Reno Orders 90-Day Investigation of Gore By Roberto Suro and Michael Grunwald Washington Post Staff Writers Thursday, August 27, 1998; Page A01
Attorney General Janet Reno yesterday ordered a preliminary investigation into whether Vice President Gore lied to Justice Department officials looking into the campaign finance scandal, according to sources familiar with the probe.
The preliminary investigation could lead to the appointment of an independent counsel and represents a new round of legal trouble for Gore, who was cleared last December by Reno after an investigation of highly technical fund-raising matters but now faces questions about his truthfulness.
The new investigation will focus on whether Gore misled Justice Department prosecutors and FBI agents during an interview last Nov. 12 when he said he understood that a massive Democratic media campaign in early 1996 was going to be financed entirely by "soft money" funds, which are not fully regulated under federal law. It was after that interview that Reno said there was no reason for further investigation of Gore's fund-raising telephone calls.
The current inquiry began a month ago after the vice president's office turned over a Democratic National Committee memo bearing handwritten notations from a top Gore aide.
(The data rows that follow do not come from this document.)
-- ==== Sys2Proof/Laws/KeepsTick.lean ====
section
/-! SUPPORT. The operations of Tick.lean keep the queue and the canonical forms. -/
namespace Sys2Proof.Machine

theorem State.tickTime_keeps {s0 : State} (s : State) (hk : Keeps s0 s) :
    Keeps s0 (State.tickTime s) := by
  unfold State.tickTime
  dsimp only
  with_reducible refine ite_keeps ?_ ?_
  · with_reducible apply State.setVt_keeps
    with_reducible refine keeps_mk_of (keeps_parts ?_)
    with_reducible assumption
  · with_reducible refine keeps_mk_of (keeps_parts ?_)
    with_reducible assumption

theorem State.tickPawns_keeps {s0 : State} (s : State) (hk : Keeps s0 s) :
    Keeps s0 (State.tickPawns s) := by
  unfold State.tickPawns
  with_reducible refine keeps_mk_of (keeps_parts ?_)
  with_reducible assumption

theorem State.tickFloor_keeps {s0 : State} (s : State) (t : Nat) (hk : Keeps s0 s) :
    Keeps s0 (State.tickFloor s t) := by
  unfold State.tickFloor
  with_reducible refine keeps_mk_of (keeps_parts ?_)
  with_reducible assumption

theorem State.tickServe_keeps {s0 : State} (s : State) (hk : Keeps s0 s) :
    Keeps s0 (State.tickServe s) := by
  unfold State.tickServe
  dsimp only
  with_reducible refine ite_keeps ?_ ?_
  · with_reducible apply State.mboxServe_keeps
    with_reducible apply State.unpark_keeps
    with_reducible assumption
  · with_reducible apply State.pollServe_keeps
    with_reducible apply State.unpark_keeps
    with_reducible assumption

theorem State.tickSup_keeps {s0 : State} (s : State) (hk : Keeps s0 s) :
    Keeps s0 (State.tickSup s) := by
  unfold State.tickSup
  with_reducible refine ite_keeps ?_ ?_
  · with_reducible apply State.pinLapse_keeps
    with_reducible apply State.swTripAll_keeps
    with_reducible assumption
  · with_reducible assumption

theorem State.idleTick_keeps {s0 : State} (s : State) (hk : Keeps s0 s) :
    Keeps s0 (State.idleTick s) := by
  unfold State.idleTick
  with_reducible apply State.tickServe_keeps
  with_reducible apply State.tickSup_keeps
  with_reducible apply State.newCycle_keeps
  with_reducible apply State.tickFloor_keeps
  with_reducible apply State.tickPawns_keeps
  with_reducible apply State.tickTime_keeps
  with_reducible assumption

end Sys2Proof.Machine
end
The notes, scribbled by Gore's former deputy chief of staff, David Strauss, suggested that a decision to finance the media campaign with both soft money and fully regulated "hard money" was discussed at a White House meeting on Nov. 21, 1995, that Gore attended, sources said.
Gore was interviewed by Justice Department officials about the newly uncovered document before he left on vacation in Hawaii two weeks ago. Reno's decision yesterday to seek a preliminary investigation reflected a conclusion by Justice officials that this interview and other recent inquiries had failed to clear up questions about the truthfulness of Gore's earlier statements, sources said.
Gore's attorney, James F. Neal, said in a statement yesterday evening, "I am totally satisfied that Vice President Gore has fully, completely and honestly answered every question asked of him, and I am confident that when this investigation is completed, the Department of Justice will reach the same conclusion."
The vice president has been dogged by questions about his role as an aggressive fund-raiser for the 1996 Clinton-Gore campaign since he appeared at a controversial campaign event at a Buddhist temple outside Los Angeles. In a now infamous news conference on March 3, 1997, Gore readily admitted that he had solicited political money from his White House office, but insisted that there was "no controlling legal authority" that would warrant an investigation.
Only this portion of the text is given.